Transfer learning is one of the most important method to train a state-of-the-art NLP model after the Ulmfit Paper & Google Bert came out. Fine-tuning Bert & GPT2 requires huge computation power, but the conclusion is -- it totally worth it.

There are several important things when fine-tuning Bert:

## **1. translate pretrained weight<br/>**
The Google Bert is trained by tensorflow framework. But we want to use pytorch to fine tune the model because it is more user friendly. Then we have to translate the tensorflow pretrained weight to pytorch pretrain weight. There's **pytorch_pretrained_bert** package out there help us to do so.


## **2. Warm-up <br/>**
The triangle shape learning rate schedule works well for fine-tuning (according the paper). It has a warm-up time (about 5% of total step, it's a hyper-parameter), the learning rate growth from zero to full learning rate at the point when warm-up is just over, then it decay slowly and uniformly and at the end of training step it just reach 0. So we need to calculate the number of step before we start training.
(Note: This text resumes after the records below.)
-- ==== Sys2Proof/Tests/Slice0.lean ====
section
/-! SUPPORT. Tests: what is ill formed is refused, frames written out from chapter 12 spell their commands, single commands do
what the manual's own examples and tables show, and for each statement a state and operands that meet its hypotheses. -/
namespace Sys2Proof.Tests

open Sys2Proof Sys2Proof.Machine

/-! ### Small states -/

/-- The part right after reset. -/
def ready : State := State.reset

/-- The state a command leaves. -/
def after (c : Instr) (s : State) : State :=
  match exec c s with
  | .next t => t
  | .fault _ => s
  | .refused _ => s

/-- The state several commands leave, one after another. -/
def afterAll : List Instr → State → State
  | [], s => s
  | c :: rest, s => afterAll rest (after c s)

/-- A state in a power state, with the ignition as that state has it. -/
def inPower (w : PowerState) (s : State) : State :=
  s.setPwc { s.pwc with state := w, ignition := w = .runCheck || w = .run }

/-- A state with one channel changed. -/
def withChannel (i : Fin 8) (f : Channel → Channel) (s : State) : State :=
  s.setGe { s.ge with channels := s.ge.channels.modify i f }

/-- A state with one lamp changed. -/
def withLamp (n : Fin 48) (f : Lamp → Lamp) (s : State) : State := s.setLamps (s.lamps.modify n f)

/-- A state with one input changed. -/
def withInput (i : Fin 12) (f : InputRecord → InputRecord) (s : State) : State := s.setInputs (s.inputs.modify i f)

/-- A state with the record of slot 1 changed. -/
def withDriver (f : DriverRecord → DriverRecord) (s : State) : State := s.setAau { s.aau with one := f s.aau.one }

/-- A state with the config window open. -/
def opened : State := ready.setWindow true

/-- A state with the vehicle speed value as given, by Port S. -/
def atSpeed (v : Nat) (s : State) : State := withChannel 0 (fun c => { c with valueS := some v, active := some .portS }) s

/-- A state in reset, with the causes of the reset. -/
def held (p : ResetProgress) (c : CauseSet) : State :=
  State.powerOnHeld.setRst { State.powerOnHeld.rst with progress := p, causes := c }

/-- A state in which a timer command has been found due and waits. -/
def dueTo (c : Instr) (s : State) : State := s.setDue [c]

/-- A state whose clock stands at a time. -/
def atTime (d : DateTime) (s : State) : State := s.setCc { s.cc with now := d, weekday := weekdayOf d, isSet := true }

/-! ### Well-formedness: each check refuses an ill-formed term -/

theorem test_wellFormed_known_code_is_not_unknown : (Instr.unknownCommand .d 0x42).wellFormed = false := by decide
theorem test_wellFormed_part_one_is_another_row :
    (Instr.loadCurvePart0 .s 0 1 2 (.fill ⟨0, 0⟩)).wellFormed = false := by decide
theorem test_wellFormed_action_zero_is_another_row : (Instr.lampTestRequest .s 0).wellFormed = false := by decide
theorem test_wellFormed_input_below_range : (Instr.inputSample (.fill (-1001))).wellFormed = false := by decide
theorem test_wellFormed_input_above_range : (Instr.inputSample (.fill 40001)).wellFormed = false := by decide
theorem test_wellFormed_battery_above_range : (Instr.vbsMeasurement 40001).wellFormed = false := by decide
theorem test_wellFormed_accepts :
    (Instr.unknownCommand .d 0x09).wellFormed = true ∧ (Instr.inputSample (.fill 40000)).wellFormed = true := by decide

/-! ### Frames: words written out from 12.1 to 12.4 -/

/-- R3: the check value of this polynomial over the digits 1 to 9. -/
theorem test_crc_of_digits : crc8 [0x31, 0x32, 0x33, 0x34, 0x35, 0x36, 0x37, 0x38, 0x39] = 0xF4 := by decide +kernel

/-- R194: SET_VALUE: byte 1 channel, bytes 2 and 3 value, most significant first. -/
theorem test_decode_setValue :
    decodeRequest .d 192 (sealFrame [0x10, 0x03, 0x12, 0x34]) = .setValue .d 3 0x1234 := by decide +kernel

/-- R194: LOAD_CURVE: byte 1 holds the channel in bits 3 to 0 and the part in bits 7 to 4. -/
theorem test_decode_loadCurve :
    decodeRequest .s 192 (sealFrame [0x13, 0x15, 0xFF, 0x01, 0x02, 0x03, 0x04]) =
      .loadCurvePart1 .s 5 ⟨[⟨0x0102, 0x0304⟩, ⟨0, 0⟩, ⟨0, 0⟩, ⟨0, 0⟩], rfl⟩ ∧
    decodeRequest .s 192 (sealFrame [0x13, 0x27, 0x02, 0x01, 0x02, 0x03, 0x04]) =
      .loadCurvePart0 .s 7 2 2 ⟨[⟨0x0102, 0x0304⟩, ⟨0, 0⟩, ⟨0, 0⟩, ⟨0, 0⟩, ⟨0, 0⟩], rfl⟩ := by decide +kernel

/-- R194: WRITE_LAMPS, LAMP_TEST, REQUEST_CHIME, READ_DRIVER, SET_LOCAL_OFFSET and READ_INPUTS. -/
theorem test_decode_families :
    decodeRequest .d 192 (sealFrame [0x20, 0x01, 0x2F, 0x04]) =
      .writeLamps .d 1 ⟨⟨0x2F, 4⟩ :: List.replicate 7 ⟨0, 0⟩, rfl⟩ ∧
    decodeRequest .s 192 (sealFrame [0x25, 0x01]) = .lampTestRequest .s 1 ∧
    decodeRequest .s 192 (sealFrame [0x25, 0x00]) = .lampTestRelease .s ∧
    decodeRequest .d 192 (sealFrame [0x30, 0x03, 0x02]) = .requestChime .d 3 2 ∧
    decodeRequest .d 192 (sealFrame [0x41, 0x02, 0x01]) = .readDriver .d 2 1 ∧
    decodeRequest .d 192 (sealFrame [0x52, 0xF8]) = .setLocalOffset .d 0xF8 ∧
    decodeRequest .s 192 (sealFrame [0x61]) = .readInputs .s ∧
    decodeRequest .s 192 (sealFrame [0x09]) = .unknownCommand .s 9 := by decide +kernel

/-- R167: a wrong CRC, and a wrong count of bits. -/
theorem test_decode_badFrame :
    decodeRequest .d 192 (padTo 24 [0x10]) = .badFrame .d ∧
    decodeRequest .d 191 (sealFrame [0x10]) = .badFrame .d := by
  decide +kernel

/-- R195 and the example of 12.4: 92.40 km/h with overspeed and motion set. -/
theorem test_decode_speedFrame : decodeRecorder 0x01 [0x24, 0x18, 0x03] = some (.speedFrame 9240 true true) := by decide

/-- R195: slot 1 at work as one of a crew with a card, slot 2 without a card; and a NOTICE. -/
theorem test_decode_activityFrame :
    decodeRecorder 0x03 [0x1B, 0x00] = some (.activityFrame ⟨3, true, true⟩ ⟨0, false, false⟩) ∧
    decodeRecorder 0x06 [0x02, 0x77] = some (.noticeFrame 2 0x77) := by decide

/-- R114: a start bit, eight bits least significant first, a stop bit. -/
theorem test_decode_character :
    decodeCharacter [false, true, false, true, false, false, false, true, true, true] =
      some (.characterReceived 0xC5 false) := by decide

/-- The table gives bits for no row. -/
theorem test_decodeTableWord_spells_nothing : decodeTableWord 192 0x10 = none := by decide

/-! ### Ports -/

/-- R190, R192: the end of a power-on reset hold is the state right after reset. -/
theorem test_resetHoldEnd_gives_reset : exec .resetHoldEnd State.powerOnHeld = .next State.reset := by rfl

/-- R169, R172: the first frame of a port returns its source; the frame it shifts out is the NONE response, with fresh and an
event pending in its status byte (bits 6 and 7 of 12.2). -/
theorem test_nop_first_frame :
    (after (.nop .d) ready).portD.live = true ∧
    (after (.nop .d) ready).pins.spiD.offered.take 3 = [0xC0, 0x00, 0x01] := by decide

/-- R182: after a reset RESET_REPORT (0) is the first kind fetched: count 1, argument 0, SOURCE_RESTORED still pending. -/
theorem test_fetchEvent_reset_report :
    (after (.fetchEvent .s) ready).portS.response.data.val.take 4 = [0, 1, 0, 1] := by decide

/-- R177, 12.3: the identity code and the revision. -/
theorem test_readStatus_identity :
    (after (.readStatus .d) ready).portD.response.data.val.take 5 = [0x04, 0x40, 0x01, 0x01, 0x00] := by decide

/-- R166 to R169: a NOP clocked in bit by bit is taken; its status byte is that of its falling edge, before the event that came
during the frame (12.2: fresh, event pending and supply normal); and a frame of one bit, cut short, clocks one bit. -/
theorem test_lowPeriod_frames :
    let s := (selectFalls .d ready).setPwc { ready.pwc with supplyLow := true }
    let t := selectRises .d ((frameBits (sealFrame [0x00])).foldl (fun s b => clockBit .d b s) s)
    t.pending = [.nop .d] ∧ (after (.nop .d) (t.setPending [])).pins.spiD.offered.take 3 = [0xC0, 0x00, 0x01] ∧
    (lowPeriod .d [true] ready).pending = [.badFrame .d] ∧
    (after (.badFrame .d) (lowPeriod .d [true] ready)).pins.spiD.clocked = some 1 ∧
    (lowPeriod .d [true] State.powerOnHeld).pending = [] := by decide +kernel

/-- R172, and the same moment with the frame first: the expiry found due lapses; with the expiry first it does not. -/
theorem test_frame_and_expiry_of_one_moment :
    let s := (inPower .run ready).setPort .d { ready.portD with live := true, timer := some 0 }
    let t := dueTo (.supervisionTimerExpiry .d) s
    (afterAll [.nop .d, .supervisionTimerExpiry .d] t).portD.live = true ∧
    (after (.supervisionTimerExpiry .d) t).portD.live = false := by decide

/-! ### Gauges -/

/-- The channel of the filter example of 1.6. -/
def g2 : Channel → Channel := fun c =>
  { c with sweepLimit := 3000, filterShift := 2, curve := [⟨0, 0⟩, ⟨1000, 300⟩, ⟨4000, 1500⟩, ⟨10000, 3000⟩],
           state := .tracking, active := some .portD, valueD := some 2500, filter := 512000, target := 700 }

/-- The filter example of 1.6: updates 1 and 2. -/
theorem test_filterUpdate_example :
    ((after .filterUpdate (withChannel 2 g2 ready)).ge.channels.get 2).filter = 544000 ∧
    ((after .filterUpdate (withChannel 2 g2 ready)).ge.channels.get 2).target = 750 ∧
    ((afterAll [.filterUpdate, .filterUpdate] (withChannel 2 g2 ready)).ge.channels.get 2).target = 788 := by decide

/-- The falling segment of 1.6: halves round away from zero. -/
theorem test_curve_falling_halves :
    curveTarget [⟨2000, 900⟩, ⟨3000, 800⟩] 2005 = 899 ∧ curveTarget [⟨2000, 900⟩, ⟨3000, 800⟩] 2015 = 898 ∧
    curveTarget [⟨2000, 900⟩, ⟨3000, 800⟩] 2004 = 900 := by decide

/-- The overshoot of 2.1, interval 2, and its moving-away interval 3. -/
theorem test_motionInterval_overshoot :
    let c := fun p s d : Nat => fun c : Channel =>
      { c with state := .tracking, position := p, speed := s, target := d, active := some .portD }
    ((after .motionInterval (withChannel 4 (c 1007 7 1010) ready)).ge.channels.get 4).position = 1013 ∧
    ((after .motionInterval (withChannel 4 (c 1013 6 1010) ready)).ge.channels.get 4).position = 1018 := by decide

/-- A pointer that is about to move 8 microsteps from 44. -/
def sweeping : State :=
  withChannel 4 (fun c => { c with state := .tracking, position := 44, speed := 8, target := 1000, vmax := 8,
                                   active := some .portD }) ready

/-- R31, R35: in an interval that moves 8 microsteps the coils hold 8 indices of 0.25 ms each, and walk on from 47 to 0; in
HOMING the overdrive runs down by 4, the coils with it, and its last interval homes the channel. -/
theorem test_motionInterval_walk :
    let t := after .motionInterval sweeping
    let c := fun h : Nat => after .motionInterval
      (withChannel 4 (fun c : Channel => { c with state := .homing, overdrive := h, direction := .down }) ready)
    (t.ge.channels.get 4).walk = [45, 46, 47, 0, 1, 2, 3, 4] ∧ coilDuring t 4 0 = .energized 45 ∧
    coilDuring t 4 749 = .energized 47 ∧ coilDuring t 4 750 = .energized 0 ∧ coilDuring t 4 1999 = .energized 4 ∧
    ((c 8).ge.channels.get 4).overdrive = 4 ∧ coilDuring (c 8) 4 500 = .energized 6 ∧
    ((c 4).ge.channels.get 4).state = .tracking := by decide

/-! ### Lamps, matrix and chimes -/

/-- R57: Port D may write an INFO lamp, and not L9, which is SAFETY by default. -/
theorem test_writeLamps_info_and_safety :
    let cmd := fun n : Byte => Instr.writeLamps .d 1 ⟨⟨n, 2⟩ :: List.replicate 7 ⟨0, 0⟩, rfl⟩
    ((after (cmd 20) ready).lamps.get 20).resolved = .slow ∧
    (after (cmd 9) ready).portD.response.result = .notPermitted := by decide

/-- The example of 4.4: the third LOW reading of L8 sets its fault. -/
theorem test_rowSlotEnd_third_low :
    let s := ready.setLmd { ready.lmd with
      slot := 1, plan := Tab.fill (some 16), readings := ready.lmd.readings.set 8 ⟨2, 0, false⟩ }
    ((after (.rowSlotEnd ⟨[false, true, true, true, true, true, true, true], rfl⟩) s).lmd.readings.get 8) =
      ⟨3, 0, true⟩ := by decide

/-- R66, R68: a frame that starts in RUN switches row 0 on; the column of a lamp at duty 4 sinks for 250 µs; darkened,
nothing is on. -/
theorem test_scanFrameStart_rows :
    let s := after .scanFrameStart ((inPower .run ready).setLmd { ready.lmd with dimming := 3 })
    let t := withLamp 7 (fun l => { l with resolved := .on, cls := .info })
      ((inPower .run ready).setLmd { ready.lmd with dimming := 3 })
    rowLead s 0 = true ∧ rowLead s 1 = false ∧ columnSinks (after .scanFrameStart t) 7 249 = true ∧
    columnSinks (after .scanFrameStart t) 7 250 = false ∧ rowLead (darken s) 0 = false ∧
    rowLead (after .scanFrameStart ready) 0 = false := by decide

/-- The full queue of the example in 5.7. -/
def burst : State :=
  (inPower .run ready).setCu { ready.cu with
    playing := some ⟨⟨.single, 2, .recorder, 0⟩, 10⟩
    arrivals := 8
    queue := [⟨.triple, 3, .lamp 9, 2⟩, ⟨.triple, 2, .account .one, 1⟩, ⟨.single, 2, .portS, 4⟩, ⟨.tick, 1, .portD, 5⟩,
      ⟨.tock, 1, .portD, 7⟩, ⟨.single, 0, .portD, 3⟩, ⟨.tick, 0, .portS, 6⟩, ⟨.tock, 0, .portD, 8⟩] }

/-- Step 3 of the example, from the queue before step 1: the latest of the lowest priority, arrival 8, is evicted. -/
theorem test_requestChime_evicts :
    (after (.requestChime .d 3 3) burst).portD.response.data.val.take 4 = [4, 8, 2, 4] ∧
    (after (.requestChime .d 3 3) burst).cu.queue.map (·.arrival) = [2, 1, 4, 9, 5, 7, 3, 6] := by decide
## **3. Gradient Accumulations & Automatic Mixed Precision <br/>**
Batch Size is important hyper-parameter in deep-learning. Batch size too small will lead to unstable gradient (and is hard to compute parallelly). But the problem is that in kaggle kernel the GPU Memory is only 16G (Tesla P100) not enough for even batch size 32. There's 2 approach to deal with this:

**Automatic Mixed Precision**<br/>
The great company **Nvidia** recently released a very useful package ---- **AMP**<br/>

There are 3 main benefit:<br/>
**Speeds up math-intensive operations**, such as linear and convolution layers, by using Tensor Cores.<br/>
**Speeds up memory-limited operations** by accessing half the bytes compared to single-precision.<br/>
**Reduces memory requirements for training models**, enabling larger models or larger minibatches.<br/>

It's so useful and so easy to plug & play, so we have no reason to reject it! :)<br/>

For detail explaination, please check [here](https://developer.nvidia.com/automatic-mixed-precision)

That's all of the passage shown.